2001. False certs. An unknown party used weaknesses in validation to get two certificates issued in the name of Microsoft.com (Guerin). The attacker was thought to be of the reputational variety: interested in embarrassment of CA not exploitation.
2003. Phishing. This attack bypasses the security afforded by certificates due to weaknesses in the secure browsing model (Grigg1). The existence of an unsecured mode of communication (HTTP) alongside a secure mode (HTTPS) provides an easy borders-of-the-map or downgrade attack, which user interfaces offer little resistance against. Consequences: Best guesstimate runs at around $100m per annum (FC 1343).
2006. Dual_EC. The NSA caused the supply of bad number generators to industry (Anatomy of a NSA intervention), possibly impacting the signing of certificates. Short story: in the early 2000s, NIST standardised the approach for generating random numbers as a Special Publication 800-90 (SP800-90). This approach included a number of standard stretchers as the third phase in a collector/mixer/stretcher design. NSA designed and pushed a particular approach based on 2 elliptic curves, which was accepted as Dual_EC within SP800-90 in 2006. ISO (International Standards Organisation) followed suit (iso18031). NSA then coordinated and/or directly influenced at least one major supplier in the USA to make Dual_EC the default for all products shipped by that supplier. In 2007, Dual_EC was shown to be suspicious. In 2013, Snowden's revelations pointed the finger at a NIST 2006 product, and within a month, NIST withdrew endorsement over Dual_EC. The supplier immediately followed. Consequences: no evidence of direct breaches as yet, only indirect reputation effects. The supplier's credibility is ruined because it did not act when the warnings were clear, and instead followed NIST's lead without question (and/or under influence of government contracts). This supplier was a major player in the CA industry. Broader questions are raised about the entire crypto supply industry of the USA (Where do we stand?), NIST's role in crypto standards, and all FIPS-certified cryptographic products as they were typically required to use SP800-90 (Greene). Which includes most HSMs used to generate CA keys and sign certificates. This is no single event, consequences are spread as early as 2006 (shipments) to 2013 (confirmation) and probably later as default users will take a long time to switch away from Dual_EC.

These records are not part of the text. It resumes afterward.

-- ==== Sys2Proof/Tests/Slice0.lean ====
section
/-! SUPPORT. Tests: for each claim, a concrete state and operands that meet its hypotheses, clause by clause (wit_…); worked examples of the spec; ill-formed commands. -/

namespace Sys2Proof.Tests

set_option Elab.async false

open Sys2Proof.Machine Sys2Proof.Claims

/-! The predicates of the statements, decided -/

def upB (s : State) : Bool := !s.boot.held && !s.boot.scan

theorem up_of {s : State} (h : upB s = true) : Up s := by simpa [upB, Up] using h

theorem upDie_of {s : State} {die : Nat} (h : (upB s && s.alive die) = true) : UpDie s die := by
  simp only [Bool.and_eq_true] at h
  exact ⟨up_of h.1, h.2⟩

def carriedB (s : State) (m : Msg) : Bool := match m.via with
  | .hawser p _ _ => s.inService p && decide (s.role p ≠ 2)
  | .spi => s.alive 0
  | .udp _ _ d => decide (d = if s.boot.recovery then 28741 else s.pw Ob.corrix_udp_port)

theorem carried_of {s : State} {m : Msg} (h : carriedB s m = true) : Carried s m := by
  unfold carriedB at h
  unfold Carried
  split at h <;> simp_all

def servedB (s : State) (op : Nat) (m : Msg) : Bool :=
  (upB s && s.booted && carriedB s m) && (decide (m.crc = msgCrc op m) && wellMade op m && s.ownRequest m) && (s.alive s.sup && s.serving) &&
    decide (bit m.flags 0 = false ∧ m.bcast = false ∧ m.waiting < 32 ∧ (s.sessionHit m op).bind (·.reply) = none)

theorem served_of {s : State} {op : Nat} {m : Msg} (h : servedB s op m = true) : Served s op m := by
  simp only [servedB, Bool.and_eq_true, decide_eq_true_eq] at h
  exact { up := up_of h.1.1.1.1.1, booted := h.1.1.1.1.2, carried := carried_of h.1.1.1.2, crc := h.1.1.2.1.1, made := h.1.1.2.1.2, own := h.1.1.2.2, sup := h.1.2.1, serving := h.1.2.2,
          fresh := h.2.1, unicast := h.2.2.1, room := h.2.2.2.1, once := h.2.2.2.2 }

def writesOneB (s : State) (m : Msg) (d : ObjDef) (die : Nat) : Bool :=
  servedB s 2 m && decide ((s.arrived m).found m = some d ∧ die = homeDie d m ∧ d.ty ≠ .blob ∧ d.acc ≠ .ro) &&
    decide (badWrite m = false ∧ (s.arrived m).locked d m = false ∧ (s.arrived m).absent die m.key = false) &&
    decide (¬ (d.perDie = true ∧ m.die = 15) ∧ (d.perDie = true → (s.arrived m).answers die = true))

theorem writesOne_of {s : State} {m : Msg} {d : ObjDef} {die : Nat} (h : writesOneB s m d die = true) : WritesOne s m d die := by
  simp only [writesOneB, Bool.and_eq_true] at h
  have row := of_decide_eq_true h.1.1.2
  have now := of_decide_eq_true h.1.2
  have here := of_decide_eq_true h.2
  exact { served := served_of h.1.1.1, found := row.1, die_ := row.2.1, fixed := row.2.2, good := now.1, open_ := now.2.1, unit := now.2.2, one := here.1, there := here.2 }

def cellAtB (s : State) (p : Nat) (c : Cell) : Bool := upB s && s.inService p && decide (s.role p ≠ 2) && c.good

theorem cellAt_of {s : State} {p : Nat} {c : Cell} (h : cellAtB s p c = true) : CellAt s p c := by
  simp only [cellAtB, Bool.and_eq_true, decide_eq_true_eq] at h
  exact ⟨up_of h.1.1.1, h.1.1.2, h.1.2, h.2⟩

def laneOnB (s : State) (die lane : Nat) : Bool := upB s && s.alive die && s.hawserLane die lane && s.on die (Ob.lane_enable + lane)

theorem laneOn_of {s : State} {die lane : Nat} (h : laneOnB s die lane = true) : LaneOn s die lane := by
  simp only [laneOnB, Bool.and_eq_true] at h
  exact ⟨⟨up_of h.1.1.1, h.1.1.2⟩, h.1.2, h.2⟩

def laneWriteB (s : State) (m : Msg) (d : ObjDef) (die lane base v : Nat) : Bool :=
  writesOneB s m d die && decide (d.acc = .rw ∧ m.key = base + lane ∧ lane < 8 ∧ (s.arrived m).clampVal die m.key d (decodeVal d.ty m.payload) = (v : Int)) && laneOnB (s.arrived m) die lane

theorem laneWrite_of {s : State} {m : Msg} {d : ObjDef} {die lane base v : Nat} (h : laneWriteB s m d die lane base v = true) : LaneWrite s m d die lane base v := by
  simp only [laneWriteB, Bool.and_eq_true] at h
  have b := of_decide_eq_true h.1.2
  exact ⟨writesOne_of h.1.1, b.1, b.2.1, b.2.2.1, b.2.2.2, laneOn_of h.2⟩

def regionCellB (a : State) (p : Nat) (c : Cell) (r : RxFrame) (known : Bool) : Bool :=
  decide (a.isHead = false ∧ a.node = some c.node ∧ a.rxPlace (bits c.spec 12 10) (bits c.spec 32 29) = some (r, known) ∧ a.darkAt (bits c.spec 12 10) r.at_ = false) &&
    (a.isChain p && spliceUsable (a.spliceAt r.at_)) &&
    decide ((r.check = none ∧ r.verdict = none ∧ a.missedAt r = false) ∧ a.rxUsed + 244 ≤ a.nat a.checkDie Ob.splice_rx_kb * 1024)

theorem regionCell_of {a : State} {p : Nat} {c : Cell} {r : RxFrame} {known : Bool} (h : regionCellB a p c r known = true) : RegionCell a p c r known := by
  simp only [regionCellB, Bool.and_eq_true] at h
  have tile := of_decide_eq_true h.1.1
  have room := of_decide_eq_true h.2
  exact { tile := tile.1, node := tile.2.1, place := tile.2.2.1, lit := tile.2.2.2, chain := h.1.2.1, usable := h.1.2.2, open_ := room.1, room := room.2 }

def toJudgeB (s : State) (frame view : Nat) (r : RxFrame) : Bool :=
  upB s && decide (s.tile.rx.find? (fun r => decide (r.frame = frame) && decide (r.view = view) && r.verdict.isNone) = some r) && s.isTile && !(s.darkAt view r.at_) && spliceUsable (s.spliceAt r.at_)

theorem toJudge_of {s : State} {frame view : Nat} {r : RxFrame} (h : toJudgeB s frame view r = true) : ToJudge s frame view r := by
  simp only [toJudgeB, Bool.and_eq_true, Bool.not_eq_true'] at h
  exact { up := up_of h.1.1.1.1, found := of_decide_eq_true h.1.1.1.2, tile := h.1.1.2, lit := h.1.2, usable := h.2 }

Debian RNG. A change made to OpenSSL RNG code in 2006 dramatically reduced entropy used to generate keys in Debian-based distributions of Linux (including Ubuntu) which was used on some desktops and many small business servers (Wikipedia). Consequences. When discovered in May 2008, rework included a massive regeneration of keys, including X.509 certificate keys, and then subsequent re-issuance of certs. No hacks known as yet?
2007.1. Flame. A malware called Flame was signed by a Microsoft sub-CA that was perverted by means of an older algorithm MD5 (arstechnica). The sub-CA was also wrongly approved for code-signing. The signature was attacked and a new signature forged onto a new certificate that signed the malware (wikipedia1, Stevens).
"Using a technique from [25] dubbed counter- cryptanalysis, it was found that the certificate was generated by a chosen-prefix collision attack on MD5, i.e., an attack that extends two prefixes P and P′ with suffixes S and S′ such that P∥S and P′∥S′ have the same hash value: a collision. Although the attack seems to be based on the same principles as published collision attacks, such as the attack by Wang et al. from [29] and the attack by Stevens et al. from [26], it has not been published before." Fillinger)
The malware was produced by Operation OlympicGames (NSA, CIA, Israel) against Iran's nuclear project (wikipedia2, wapo), see also Stuxnet. The certificate was apparently attacked in 2009 but the malware was in circulation as early as 2007 (skywiper). Consequences: Damages to Iran are unknown as yet. As it was an intelligence-gathering malware, it is hard to attribute damages directly. Microsoft revoked 3 sub-CAs in a security update effecting all distributions.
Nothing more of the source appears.